At this rate, I just sometimes feel like it’s better to be a bit more antisocial than to try again, maybe do my best to keep in touch with whoever I’ve already met on the remaining pathways that still function for now. But maybe I just also needed a break, as I was logging on quite frequently for a time. I could try another one of those platforms in a week or so from now and see how it fares and if it’ll be viable in a longer term. I’ve already looked at Neos, it’s complicated as hell due to an unclear and largely undocumented UI, and there’s some optional crypto bullshit, and for all I know development may have stagnated, so it’s not my first choice if I have any others. ChilloutVR is the hot one that has no capacity to hold a panic migration and I don’t know if they’ll manage to increase that before people get tired of trying to get into non-working servers, and could just fall back into obscurity when people give up and either go back to VRChat or just give up entirely on VR itself. Facebook’s price jacking off on their Cockulus thing isn’t helping the case for VR, and they seem to love the potential they have to ruin it to where society ends up needing at least six more attempts at virtual reality as a whole to make it fully accepted to the public.
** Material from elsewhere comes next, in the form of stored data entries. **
/-- Asks the next holder (R466): ascending from the package after this one, wrapping; none is left: NOTPRESENT. -/
def State.podNext (s : State) (c : CoreId) (k : Cmd) (i : Nat) (r : InstRec) : State :=
  let holders := ofBytes ((k.note noteHolders).getD [])
  let order := (List.range 63).map fun d => (s.qlId + 1 + d) % 64
  match order.find? fun p => holders / 2 ^ p % 2 == 1 && s.isPeer p with
  | none => s.podFail c k i resNotpresent 0
  | some p =>
    let k := ((k.setNote noteHolders (toBytes 8 (holders - 2 ^ p))).setNote noteAsked (toBytes 1 p)).setNote noteData []
    let k := { k with replies := k.replies.filter fun x => x.1 != noteBad }
    let (off, len) := k.podRange r
    ((s.putCmd c k).await p c k).sendFlit p 9 (storePayload 5 i k.ten.toNat r off len (atBytes k.data 16 16))

/-- Begins the search for a copy: QUERY to the name's home, or a look into this package's own directory (R466). -/
def State.podQuery (s : State) (c : CoreId) (k : Cmd) (i : Nat) (r : InstRec) : State :=
  let name := atBytes k.data 16 16
  let home := s.homePkg name
  if home = s.qlId then
    match (s.inst i).directory with
    | none => s.podFail c k i resNotpresent 0
    | some t => s.podNext c (k.setNote noteHolders (toBytes 8 (s.dirHolders t name))) i r
  else ((s.putCmd c k).await home c k).sendFlit home 9 (storePayload 3 i k.ten.toNat r 0 0 name)

/-- Starts PXFETCH or PXREPL: the checks of R309; PXREPL first looks for the name and takes a frame (R467). -/
def State.acceptPod (s : State) (c : CoreId) (k : Cmd) : State :=
  let s := s.acceptBlock c k
  match s.cmd c k.id, k.op.block with
  | some k, some (d, _) =>
    let i := fld d 8 6
    match (s.inst i).cfg with
    | none => s
    | some r =>
      match k.op with
      | .pxrepl .. =>
        match s.findName r (atBytes k.data 16 16) with
        | some n => s.answer c k resDup n
        | none =>
          let (ok, s) := s.roomT1 i r true (r.t1fr + 1)
          match ok, (s.inst i).freeFrame r 1 with
          | true, some fr => (s.takeFrame i 1 fr).podQuery c (k.setNote noteFrame (toBytes 4 fr)) i r
          | _, _ => s.answerFull c k i resNospace
      | _ => s.podQuery c k i r
  | _, _ => s

/-- PXFETCH has all its bytes (R466). -/
def State.fetched (s : State) (c : CoreId) (k : Cmd) (p : Nat) (bs : List Byte) (bad : Bool) : State :=
  let dst := atBytes k.data 32 8
  let s :=
    if atBytes k.data 40 4 = 1 then
      s.engWriteSpad k c ((List.range bs.length).map fun j => { addr := dst + j, byte := bs.getD j 0, bad := false })
    else s.engStore k c dst bs
  if bad then s.answerPoison c k else s.answer c k resDone p

/-- PXREPL has the whole frame (R467), which it writes on the REMOTE path (R221). -/
def State.replicated (s : State) (c : CoreId) (k : Cmd) (i : Nat) (r : InstRec) (bs : List Byte) (bad : Bool) : State :=
  let fr := ofBytes ((k.note noteFrame).getD [])
  let pa := r.frameAt 1 fr
  let s := s.pokeAs (k.actor c) pa bs
  let name := atBytes k.data 16 16
  let toks := words32 bs r.slots
  let pname := atBytes bs 272 16
  let model := { r with model := BitVec.ofNat 64 (atBytes bs 288 8) }
  if bad then (s.dropFrame i 1 fr).answerPoison c k
  else if atBytes bs 256 16 ≠ name ∨ s.nameOf model pname toks ≠ name ∨ pname ≠ atBytes k.data 32 16 then
    (s.countInst i 2 1).podFail c k i resState 0
  else
    match s.sealNode (k.actor c) i r { pa := pa, name := name, toks := toks, pname := pname, depth := atBytes bs 304 4 } false with
    | (.ok _ n, s) => s.answer c k resDone n
    | (.fails res rval, s) => s.podFail c k i res rval
    | (.poison, s) => (s.dropFrame i 1 fr).answerPoison c k

/-! ### Responses (R451, R466) -/

/-- The command whose response is next from a peer. -/
def State.awaitedCmd (s : State) (p : Nat) : Option (CoreId × Cmd) :=
  match (s.pair p).awaited with
  | [] => none
  | (c, id) :: _ => (s.cmd c id).map fun k => (c, k)

/-- The response that was next has arrived. -/
def State.popAwaited (s : State) (p : Nat) : State := s.modPair p fun q => { q with awaited := q.awaited.tail }

/-- Writes bytes at SPA and completes a remote command. -/
def State.deliverSpad (s : State) (c : CoreId) (k : Cmd) (spa : Nat) (bs : List Byte) (code : Nat) : State :=
  (s.engWriteSpad k c ((List.range bs.length).map fun j => { addr := spa + j, byte := bs.getD j 0, bad := false })).finish c k
    code 0 0 0

/-- RLDDATA or RESP has arrived. -/
def State.takeResponse (s : State) (p : Nat) (data : Bool) (b : BitVec 1024) : State :=
  match s.awaitedCmd p with
  | none => s.popAwaited p
  | some (c, k) =>
    match k.op, data with
    | .rld gd _, true => (s.popAwaited p).deliverSpad c k (rcSpa gd) (payBytes b 0 (rcLen gd)) codeOk
    | .rst _ _, false => (s.popAwaited p).finish c k codeOk 0 0 0
    | .ramo gd _, false => (s.popAwaited p).deliverSpad c k (rcSpa gd) (payBytes b 0 8) codeOk
    | _, _ => s

/-- ERR has arrived (R448): POISON delivers zero bytes (R397); for a pod command it says that bytes of the copy are poisoned. -/
def State.takeErr (s : State) (p : Nat) (b : BitVec 1024) : State :=
  let code := payNat b 0 1
  match s.awaitedCmd p with
  | none => s.popAwaited p
  | some (c, k) =>
    if code = codePoison then
      match k.op with
      | .rld gd _ => (s.popAwaited p).deliverSpad c k (rcSpa gd) (List.replicate (rcLen gd) 0) codePoison
      | .ramo gd _ => (s.popAwaited p).deliverSpad c k (rcSpa gd) (List.replicate 8 0) codePoison
      | .pxfetch .. | .pxrepl .. => s.putCmd c (k.setNote noteBad [1])
      | _ => (s.popAwaited p).finish c k codePoison 0 0 0
    else (s.popAwaited p).finish c k code 0 (payNat b 1 1) (payNat b 8 8)

/-- The instance of a pod command and its record. -/
def State.podInst (s : State) (k : Cmd) : Option (Nat × InstRec) :=
  match k.op.block with
  | some (d, _) => (s.inst (fld d 8 6)).cfg.map fun r => (fld d 8 6, r)
  | none => none

/-- HOLDERS has arrived. -/
def State.takeHolders (s : State) (p : Nat) (b : BitVec 1024) : State :=
  match s.awaitedCmd p with
  | none => s.popAwaited p
  | some (c, k) =>
    match s.podInst k with
    | some (i, r) => (s.popAwaited p).podNext c (k.setNote noteHolders (toBytes 8 (payNat b 8 8))) i r
    | none => s

/-- NOTPRESENT has arrived: to a READ the next holder is asked, to a QUERY there is none. -/
def State.takeNotpresent (s : State) (p : Nat) : State :=
  match s.awaitedCmd p with
  | none => s.popAwaited p
  | some (c, k) =>
    match s.podInst k with
    | some (i, r) => (s.popAwaited p).podNext c k i r
    | none => s

/-- DATA has arrived: with the last of its bytes the command has its copy. -/
def State.takeData (s : State) (p : Nat) (b : BitVec 1024) : State :=
  match s.awaitedCmd p with
  | none => s.popAwaited p
  | some (c, k) =>
    match s.podInst k with
    | none => s
    | some (i, r) =>
      let bs := (k.note noteData).getD [] ++ payBytes b 0 128
      if bs.length < (k.podRange r).2 then s.putCmd c (k.setNote noteData bs)
      else
        let s := s.popAwaited p
        let bad := (k.note noteBad).isSome
        match k.op with
        | .pxfetch .. => s.fetched c k p bs bad
        | _ => s.replicated c k i r bs bad

/-! ### Serving the pod store (R459, R461 to R463) -/

/-- The instance that a STORE request names, where its fields agree with this package's own (R459). -/
def State.servedInst (s : State) (b : BitVec 1024) : Option (Nat × InstRec × (Nat × Nat)) :=
  let i := payNat b 1 1
  if 8 ≤ i then none
  else
    match (s.inst i).cfg, (s.inst i).directory with
    | some r, some t =>
      if payNat b 3 1 = r.dom ∧ payNat b 32 1 = r.bt ∧ payNat b 33 2 = r.nl ∧ payNat b 35 1 = r.nh ∧ payNat b 36 1 = r.d
          ∧ payNat b 40 8 = r.model.toNat then some (i, r, t) else none
    | _, _ => none

/-- Sends NOTPRESENT, in reply to the request `b`. -/
def State.sendNotpresent (s : State) (p : Nat) (b : BitVec 1024) : State := s.sendFlit p 9 (toBytes 1 7 ++ payBytes b 1 47)

/-- Cuts bytes into DATA flits (R464). -/
def State.sendData (s : State) (p : Nat) (bs : List Byte) : State :=
  (chunks 128 (bs.length / 128) bs).foldl (fun s d => s.sendFlit p 9 d) s

/-- Serves a READ (R463): the reference that it holds is taken and dropped in the same step. -/
def State.serveRead (s : State) (p : Nat) (b : BitVec 1024) : State :=
  match s.servedInst b with
  | none => s.sendNotpresent p b
  | some (i, r, _) =>
    let name := payNat b 16 16
    let off := payNat b 4 4
    let len := payNat b 8 4
    match (s.findName r name).filter fun n => (s.ix r n).state == ixSealed && decide (off + len ≤ r.size) with
    | none => (s.podNotice i r 2 name).sendNotpresent p b
    | some n =>
      let (bs, bad, s) := s.sealedBytes Actor.peer r n ((s.ix r n).loc + off) len
      let s := if bad then s.sendErr p codePoison 0 0 else s
      s.sendData p bs

/-- Serves a STORE flit of a peer: REG, DEREG, QUERY, READ; HOLDERS, DATA and NOTPRESENT answer this package's own requests.
A DATA flit carries 128 bytes of data and no other field, and is known by its LEN (R464). -/
def State.serveStore (s : State) (p : Nat) (op : Nat) (b : BitVec 1024) : State :=
  match op with
  | 1 =>
    match s.servedInst b with
    | some (_, _, t) => s.dirReg t (payNat b 16 16) p
    | none => s
  | 2 =>
    match s.servedInst b with
    | some (_, _, t) => s.dirDereg t (payNat b 16 16) p
    | none => s
  | 3 =>
    match s.servedInst b with
    | some (i, r, t) => s.sendFlit p 9 (storePayload 4 i (payNat b 2 1) r 0 (s.dirHolders t (payNat b 16 16)) (payNat b 16 16))
    | none => s.sendNotpresent p b
  | 4 => s.takeHolders p b
  | 5 => s.serveRead p b
  | 6 => s.takeData p b
  | 7 => s.takeNotpresent p
  | _ => s

/-! ### Acceptance and completion of engine commands (R126, R290) -/

/-- The oldest command of a sequencer that has not started. -/
def Core.oldestQueued (c : Core) (q : Sq) : Option Cmd := c.cmds.find? fun k => k.sq == q && k.phase == .queued

/-- The order in which a class accepts from X, L and S: from least recent, at iteration start L, S, X (R126). -/
def Core.arbOrder (c : Core) (e : PathClass) : List Sq := ((c.arb.find? fun a => a.1 == e).map Prod.snd).getD [.L, .S, .X]

/-- Whether a command's accesses no longer wait for what a fence before it waits for (R234 point 2). -/
def Core.mayStart (c : Core) (k : Cmd) : Bool := !k.know.after.any fun p => p.1 == k.cls && c.incomplete p.2

/-- The command that a class accepts next. Commands of one sequencer that name different classes may start in one cycle, in issue order
(DESIGN CHOICE: R126 does not say whether they may; log entry 83). -/
def Core.nextAccept (c : Core) (e : PathClass) : Option Cmd :=
  ((c.arbOrder e).filterMap fun q => (c.oldestQueued q).filter fun k => k.cls == e && c.mayStart k).head?

/-- The class has accepted from a sequencer. -/
def Core.noteAccept (c : Core) (e : PathClass) (q : Sq) : Core :=
  { c with arb := (e, (c.arbOrder e).filter (fun x => x != q) ++ [q]) :: c.arb.filter fun a => a.1 != e }

/-- What its engine does with a command that it accepts. -/
def State.acceptCmd (s : State) (c : CoreId) (k : Cmd) : State :=
  match k.op with
  | .cpy .. | .cpy2d .. | .gath .. | .scat .. => s.acceptCopy c k
  | .rld gd ga => s.acceptRemote c k 0 gd ga
  | .rst gd ga => s.acceptRemote c k 1 gd ga
  | .ramo gd ga => s.acceptRemote c k 2 gd ga
  | .pxfetch .. | .pxrepl .. => s.acceptPod c k
  | _ => s.acceptStore c k

/-- ENGINE_COMMAND_ACCEPT (R126): an engine class of a core accepts a command, the oldest of its sequencer. -/
def execEngineCommandAccept (c : CoreId) (e : PathClass) (s : State) : Out :=
  match (s.core c).nextAccept e with
  | none => .next s
  | some k => .next ((s.modCore c fun m => m.noteAccept e k.sq).acceptCmd c k)

/-- ENGINE_COMMAND_COMPLETE (R290): a command that has started has its effect, and its tag becomes DONE once its accesses have been
performed. Commands to another package have their effect when their response arrives; those that must wait stay as they are. -/
def execEngineCommandComplete (c : CoreId) (id : Nat) (s : State) : Out :=
  match s.cmd c id with
  | none => .next s
  | some k =>
    match k.phase with
    | .queued => .next s
    | .ending code flags det va => .next (s.finish c k code flags det va)
    | .started _ =>
      match k.op with
      | .cpy .. | .cpy2d .. | .gath .. | .scat .. => .next (s.completeCopy c k)
      | .rld .. | .rst .. | .ramo .. | .pxfetch .. | .pxrepl .. => .next s
      | _ => .next (s.completeStore c k)

end Sys2Proof.Machine
end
If the whole VR thing ends up being a relatively short-lived fad as well, I’m probably not just going to throw my kits in the bin like the usual iPhone user does with last year’s iPhone. Maybe I’ll sell some components if I need the cash or space, but I tend to thrive with outdated tech. I got Sega consoles long after the fact. And I’ve got a number of things to play in and out of VR as it is. Even if it’s all singleplayer. That’s just what I do usually. I just get sidetracked with the occasional MMO that pops up because it does a neat thing. It all eventually comes back to singleplayer most of the time. It might even work without a connection depending on the platform. Or it can be hacked to allow it.